Segment Open

-- ==== Sys2Proof/Machine/Expand.lean ====
section
/-! DEFINITION. Plan expansion (R18, R101, R103, R109, R121, R128, R137, R138, R188, R191, R195): the operations of a step, its pieces and matrix commands, their numbers, and dealing them to the panels. -/

namespace Sys2Proof.Machine

/-- The lane groups of a step: lane-group index, and for each lane its sequence; a cleared sequence leaves its lane empty. -/
def groupLanes (t : Step) (g : Nat) : List (Option Nat) :=
  (t.entry.groups.getD g []).map (fun x =>
    if t.seqs.any (fun q => q.seq == x.1 && q.cleared) then none else some x.1)

/-- The lane mask of a list of lanes. -/
def maskOf (lanes : List (Option Nat)) : Nat :=
  ((List.range lanes.length).map (fun i => if (lanes.getD i none).isSome then 2 ^ i else 0)).sum

/-- The lanes a mask names, of 16. -/
def lanesOf (mask : Nat) : List Nat := (List.range 16).filter (fun i => decide (mask / 2 ^ i % 2 = 1))

/-- The runtime slot of a template-local slot for a lane-group index (log entry 20). -/
def slotFor (t : Step) (lg loc : Nat) : Nat := t.entry.slotBase + (lg - t.entry.lgBase) * t.entry.slotsPer + loc

/-- The last operation before op i whose outputs hold a template-local slot. -/
def producerOf (ops : List OpRun) (i loc : Nat) : Option OpRun :=
  (ops.take i).reverse.find? (fun o => (entOutputs o.bits).contains loc)

/-- The scale point a template-local slot holds when operation i of a list reads it, when it is one; a dispatch slot stands for the gate entry's home activation slot (R139, R475). -/
def slotPoint (ops : List OpRun) (i loc : Nat) : Option Nat :=
  let point (o : OpRun) : Option Nat := if entPT o.bits then some (4 * o.layer + entPoint o.bits) else none
  match producerOf ops i loc with
  | none => none
  | some o => if o.kind = 2 then (producerOf ops i (natBits o.bits 163 152)).bind point else point o

/-- The scale point an operation's activation slot is, when it is one. -/
def inputPoint (t : Step) (i : Nat) : Option Nat :=
  ((t.ops[i]?).bind (fun o => (entInputs o.bits).head?)).bind (slotPoint t.ops i)

/-- The operations of a layer, levels filled, not yet numbered. -/
def layerOpRuns (r : Reader) (l : Nat) : List OpRun :=
  let bs := templateOf r l
  let ls := levels bs
  (List.range bs.length).map (fun i =>
    ⟨l, i, ls.getD i 0, bs.getD i 0, entKind (bs.getD i 0), false, false, false, 0, 0, false, false⟩)

/-- The operations of layers lo to hi of a model. -/
def layersOps (r : Reader) (lo hi : Nat) : List OpRun := ((List.range (hi + 1 - lo)).map (fun k => layerOpRuns r (lo + k))).flatten

/-- The operations of a model from layer lo to its last: a stage's output is read by the stages after it (R33). -/
def opsFrom (r : Reader) (lo : Nat) : List OpRun := layersOps r lo (imgLayers r - 1)

/-- Do only stitcher operations consume scale point k of a model (R168, R170), in its stage and in the later ones? A gate entry's home activation slot is consumed by the expert operation that gathers from it. -/
def onlyStitchers (r : Reader) (k : Nat) : Bool :=
  let ops := opsFrom r (k / 4)
  (List.range ops.length).all (fun j => match ops[j]? with
    | none => true
    | some o =>
      let ins := if o.kind = 2 then [natBits o.bits 139 128] else entInputs o.bits
      o.kind == 0 || !(ins.any (fun loc => slotPoint ops j loc == some k)))

/-- A scale point of the step's scale table. -/
def pointOf (t : Step) (k : Nat) : PointState := sget (fun _ => PointState.none) t.points k

/-- Does operation i read a split-mode slot (R87, R170)? A slot an earlier stage wrote says so by its format. -/
def inputSplit (s : State) (t : Step) (i : Nat) : Bool :=
  match inputPoint t i with
  | some k => (pointOf t k).split
  | none => match (t.ops[i]?).bind (fun o => (entInputs o.bits).head?) with
    | some loc => (producerOf t.ops i loc).isNone && (slotOf s (slotFor t t.entry.lgBase loc)).fmt == 6
    | none => false

/-- The lanes of a lane group that the pieces of operation i name: all in one, or for a split point of an int4 layer two halves of 8 lanes (R453). -/
def halfMasks (s : State) (t : Step) (r : Reader) (i l : Nat) : List Nat :=
  if layerLanes r l = 16 && inputSplit s t i then [0xFF, 0xFF00] else [0xFFFF]

/-- Room for a lane group's list. -/
def listStride (dim fmt : Nat) : Nat := ceilDiv (8 + 4 * ceilDiv dim (colInputs fmt)) 64 * 64

/-- SUBS of R109. -/
def subsOf (n d t : Nat) : Nat := max 1 (min 256 (ceilDiv (min n d) t))

/-- First entry and length of run i of a list of n entries cut into subs runs (R109). -/
def runOf (n subs i : Nat) : Nat × Nat :=
  (i * (n / subs) + min i (n % subs), n / subs + (if i < n % subs then 1 else 0))

/-- One row block of a matrix: its tile list and data addresses, header n, first row and row count. -/
structure RowBlock where
  list : Nat
  data : Nat
  n : Nat
  elem0 : Nat
  rows : Nat
  deriving DecidableEq, Repr

/-- The row blocks of matrix w of layer l of a placed image. -/
def rowBlocks (r : Reader) (base l w : Nat) : List RowBlock :=
  (List.range (matNB r l w)).map (fun k =>
    let rb := layerRB r l
    ⟨base + blockList r l w k, base + blockData r l w k, r (blockList r l w k) 4, rb * k, min rb (matOut r l w - rb * k)⟩)

/-- Is a row block's header n out of range (R128)? -/
def headerBad (r : Reader) (l w : Nat) (b : RowBlock) (subs : Nat) : Bool :=
  decide (ceilDiv (matIn r l w) (colInputs (layerFmt r l)) * ceilDiv b.rows 32 < b.n) || decide (65535 * subs < b.n)

/-- The tile column of a tile-list entry of model m. -/
def entryCol (s : State) (m : Nat) (a : Nat) : Nat := peekAs s (tenantCtx s (modelOf s m).owner) a 4 / 8 % 2 ^ 18

/-- The matrices of a stitcher operation: one, or for an expert operation one for each expert (R475). -/
def opMatrices (r : Reader) (l b : Nat) : List Nat := if entExpert b then (List.range (layerE r l)).map (fun e => entMatrix b + e) else [entMatrix b]

/-- The elements per query row of an operation's output (R177, R475, R476); for an expert operation those of its largest expert. -/
def opOutDim (r : Reader) (o : OpRun) : Nat :=
  match o.kind with
  | 0 => ((opMatrices r o.layer o.bits).map (matOut r o.layer)).foldl max 0
  | 1 => match entOpc o.bits with
    | 0 => natBits o.bits 191 160
    | 1 => natBits o.bits 175 168 * imgHdim r
    | 2 => r (imgEmbed r) 4
    | _ => natBits o.bits 255 224
  | _ => layerE r o.layer

/-- The elements per query row that expert e of an operation writes: the output dimension of its own matrix (R475, R476). -/
def expertOut (r : Reader) (o : OpRun) (e : Nat) : Nat := if o.kind = 0 && entExpert o.bits then matOut r o.layer (entMatrix o.bits + e) else opOutDim r o

/-- Is the list at an address one of a weight format's blocks: the inputs per block in its header agree (R122)? -/
def listOf (s : State) (a fmt : Nat) : Nat := if a ≠ 0 ∧ (getByte s (a + 4)).toNat = colInputs fmt then a else 0

/-- ABLK of operation i's pieces for a lane group (R99, R123, R139, R453): where the finishers of this step write the list of the slot it reads, when the plan entry lists that slot for this weight format; the union list of a dispatch slot, whatever its inputs per block; the list a slot of an earlier stage has; else 0. The TMARK of R475 has no field for the listed mark or the consuming layer's weight format, so the model takes both from the plan entry (log entry 99). -/
def blockListAt (s : State) (t : Step) (r : Reader) (o : OpRun) (i lg : Nat) : Nat :=
  let loc := natBits o.bits 187 176
  let fmt := layerFmt r o.layer
  match producerOf t.ops i loc with
  | some q =>
    if q.kind = 2 then (slotOf s (slotFor t lg loc)).list
    else if !(entPT q.bits) then 0
    else match t.entry.listed.find? (fun z => z.slot == loc && z.fmt == fmt) with
      | some z => z.addr + (lg - t.entry.lgBase) * listStride (opOutDim r q) fmt
      | none => 0
  | none => listOf s (slotOf s (slotFor t lg loc)).list fmt

/-- The pieces of one row block for the lanes of one lane group (R109, R121), numbered from a first number. -/
def blockPieces (s : State) (t : Step) (r : Reader) (o : OpRun) (i lg mask : Nat) (w : Nat) (b : RowBlock) (num : Nat) : List Piece :=
  let subs := subsOf b.n (imgDensity r) t.split
  if b.n = 0 || headerBad r o.layer w b subs then []
  else (List.range subs).map (fun k =>
    let run := runOf b.n subs k
    let tl := b.list + 16 + 4 * run.1
    let split := inputSplit s t i
    { step := t.num, piece := num + k, attempt := t.attempt, wound := natBits o.bits 58 58 == 1,
      fmt := layerFmt r o.layer, ptag := if split then 3 else natBits o.bits 67 64,
      model := t.model, layer := o.layer, elem0 := b.elem0, rows := b.rows, lanemask := mask, lgroup := lg,
      aslot := slotFor t lg (natBits o.bits 187 176), oslot := slotFor t lg (natBits o.bits 199 188),
      home := 0, colFirst := entryCol s t.model tl, colEnd := entryCol s t.model (tl + 4 * (run.2 - 1)) + 1,
      waddr := b.data + 128 * run.1, tcount := run.2, tlist := tl,
      ablk := blockListAt s t r o i lg, sub := k, subs := subs, op := i })

/-- Pieces one lane group of a matrix expands to, when one piece names all its lanes. -/
def matrixPieces (t : Step) (r : Reader) (base l w : Nat) : Nat :=
  ((rowBlocks r base l w).map (fun b =>
    let subs := subsOf b.n (imgDensity r) t.split
    if b.n = 0 || headerBad r l w b subs then 0 else subs)).sum

/-- Lay out pieces: row blocks outermost, then lane groups, then half pieces, then sub-pieces (R101, R453). -/
def layPieces (s : State) (t : Step) (r : Reader) (o : OpRun) (i w : Nat) (groups : List (Nat × Nat)) : Nat → List RowBlock → List Piece
  | _, [] => []
  | num, b :: bs =>
    let per := subsOf b.n (imgDensity r) t.split
    let here := if b.n = 0 || headerBad r o.layer w b per then 0 else per
    let halves := halfMasks s t r i o.layer
    ((List.range groups.length).map (fun g => ((List.range halves.length).map (fun h =>
      blockPieces s t r o i (groups.getD g (0, 0)).1 ((groups.getD g (0, 0)).2 &&& halves.getD h 0) w b (num + (g * halves.length + h) * here))).flatten)).flatten
    ++ layPieces s t r o i w groups (num + groups.length * halves.length * here) bs

/-- The lane groups of a step as pairs of lane-group index and lane mask. -/
def stepGroups (t : Step) : List (Nat × Nat) :=
  (List.range t.entry.groups.length).map (fun g => (t.entry.lgBase + g, maskOf (groupLanes t g)))

/-- The dispatch groups of an expert as pairs of lane-group index and lane mask (R136). -/
def expertGroups (t : Step) (gate e : Nat) : List (Nat × Nat) :=
  (t.dispatch.filter (fun d => d.gateOp == gate && d.expert == e)).map (fun d => (d.lgroup, 2 ^ d.homes.length - 1))

/-- The gate operation whose routing operation i uses: the last gate entry before it in its layer. -/
def gateOf (t : Step) (i : Nat) : Nat :=
  (((List.range i).filter (fun j => match t.ops[j]? with
    | some o => o.kind == 2 && (t.ops[i]?.map (fun x => x.layer == o.layer)).getD false
    | none => false)).getLast?).getD 0

/-- The pieces of a stitcher operation (R101); an expert operation's come expert by expert (R138). -/
def opPieces (s : State) (t : Step) (r : Reader) (base i : Nat) (o : OpRun) : List Piece :=
  let w := entMatrix o.bits
  if entExpert o.bits then
    ((List.range (layerE r o.layer)).foldl (fun (acc : Nat × List Piece) e =>
      let gs := expertGroups t (gateOf t i) e
      let ps := layPieces s t r o i (w + e) gs acc.1 (rowBlocks r base o.layer (w + e))
      (acc.1 + ps.length, acc.2 ++ ps)) (o.piece0, [])).2
  else layPieces s t r o i w (stepGroups t) o.piece0 (rowBlocks r base o.layer w)

/-- A matrix command with the common fields filled. -/
def matBase (t : Step) (i lg mask num : Nat) (o : OpRun) : MatCmd :=
  { step := t.num, piece := num, attempt := t.attempt, opc := entOpc o.bits, model := t.model, layer := o.layer,
    lgroup := lg, lanemask := mask, inSlots := (entInputs o.bits).map (slotFor t lg),
    outSlots := (entOutputs o.bits).map (slotFor t lg), elem0 := 0, rows := 0, in0 := 0, inlen := 0, part := 0,
    pltab := t.entry.pltab + 512 * (lg - t.entry.lgBase), bits := o.bits, op := i, clocks := 1, rerun := false, ready := false }

/-- The part of a step's sequence on a lane of a lane group: of a dispatch group, the one on the home lane (R136). -/
def partAt (t : Step) (lg lane : Nat) : Option StepSeq :=
  let key := match t.dispatch.find? (fun d => d.lgroup == lg) with
    | some d => d.homes.getD lane (16 * lg + lane)
    | none => 16 * lg + lane
  t.seqs.find? (fun q => q.group == key / 16 - t.entry.lgBase && q.lane == key % 16 && !q.cleared)

/-- Engine clocks of a count of multiply-accumulates, with bf16 on either side or without (R180). -/
def macClocks (bf : Bool) (macs : Nat) : Nat := ceilDiv macs (if bf then 1024 else 4096)

/-- Clocks of a vector instruction (R192). -/
def vClocks (w : Nat) : Nat := if 7 ≤ vOpcode w ∧ vOpcode w ≤ 10 then 4 else 1

/-- The engine clocks the plan engine predicts for one command or part of an operation, over the lanes of one lane group, at the rates of R180 and R192 (R191; log entry 91): for a dense command of rows and inlen over every query row, else of the whole operation or part. -/
def predictedClocks (t : Step) (r : Reader) (o : OpRun) (lg : Nat) (lanes : List Nat) (rows inlen : Nat) : Nat :=
  let b := o.bits
  let n := lanes.length
  1 + match entOpc b with
    | 0 => macClocks (natBits b 155 152 == 0xA || natBits b 159 156 == 0xA) (n * qposOf r * rows * inlen)
    | 1 =>
      let keys := ((lanes.filterMap (partAt t lg)).map (fun q => q.first + q.inputs.length)).sum
      let macs := keys * imgHdim r * (natBits b 175 168 / max 1 (natBits b 183 176)) * natBits b 197 192
      macClocks (natBits b 155 152 == 0xA || imgKfmt r == 0xA) macs + macClocks true macs
    | 2 => ceilDiv (n * qposOf r * r (imgEmbed r) 4) 64
    | _ => n * qposOf r * ceilDiv (natBits b 255 224) 64 * ((vProgram r b 0).map vClocks).sum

Segment Closed

In the listing above, start at the line with "let tl := b.list + 16 + 4 * run.1", go on through the line with "lane mask. -/", and copy each of those lines exactly; leave out all the rest.

§ Finished exercise
    let tl := b.list + 16 + 4 * run.1
    let split := inputSplit s t i
    { step := t.num, piece := num + k, attempt := t.attempt, wound := natBits o.bits 58 58 == 1,
      fmt := layerFmt r o.layer, ptag := if split then 3 else natBits o.bits 67 64,
      model := t.model, layer := o.layer, elem0 := b.elem0, rows := b.rows, lanemask := mask, lgroup := lg,
      aslot := slotFor t lg (natBits o.bits 187 176), oslot := slotFor t lg (natBits o.bits 199 188),
      home := 0, colFirst := entryCol s t.model tl, colEnd := entryCol s t.model (tl + 4 * (run.2 - 1)) + 1,
      waddr := b.data + 128 * run.1, tcount := run.2, tlist := tl,
      ablk := blockListAt s t r o i lg, sub := k, subs := subs, op := i })

/-- Pieces one lane group of a matrix expands to, when one piece names all its lanes. -/
def matrixPieces (t : Step) (r : Reader) (base l w : Nat) : Nat :=
  ((rowBlocks r base l w).map (fun b =>
    let subs := subsOf b.n (imgDensity r) t.split
    if b.n = 0 || headerBad r l w b subs then 0 else subs)).sum

/-- Lay out pieces: row blocks outermost, then lane groups, then half pieces, then sub-pieces (R101, R453). -/
def layPieces (s : State) (t : Step) (r : Reader) (o : OpRun) (i w : Nat) (groups : List (Nat × Nat)) : Nat → List RowBlock → List Piece
  | _, [] => []
  | num, b :: bs =>
    let per := subsOf b.n (imgDensity r) t.split
    let here := if b.n = 0 || headerBad r o.layer w b per then 0 else per
    let halves := halfMasks s t r i o.layer
    ((List.range groups.length).map (fun g => ((List.range halves.length).map (fun h =>
      blockPieces s t r o i (groups.getD g (0, 0)).1 ((groups.getD g (0, 0)).2 &&& halves.getD h 0) w b (num + (g * halves.length + h) * here))).flatten)).flatten
    ++ layPieces s t r o i w groups (num + groups.length * halves.length * here) bs

/-- The lane groups of a step as pairs of lane-group index and lane mask. -/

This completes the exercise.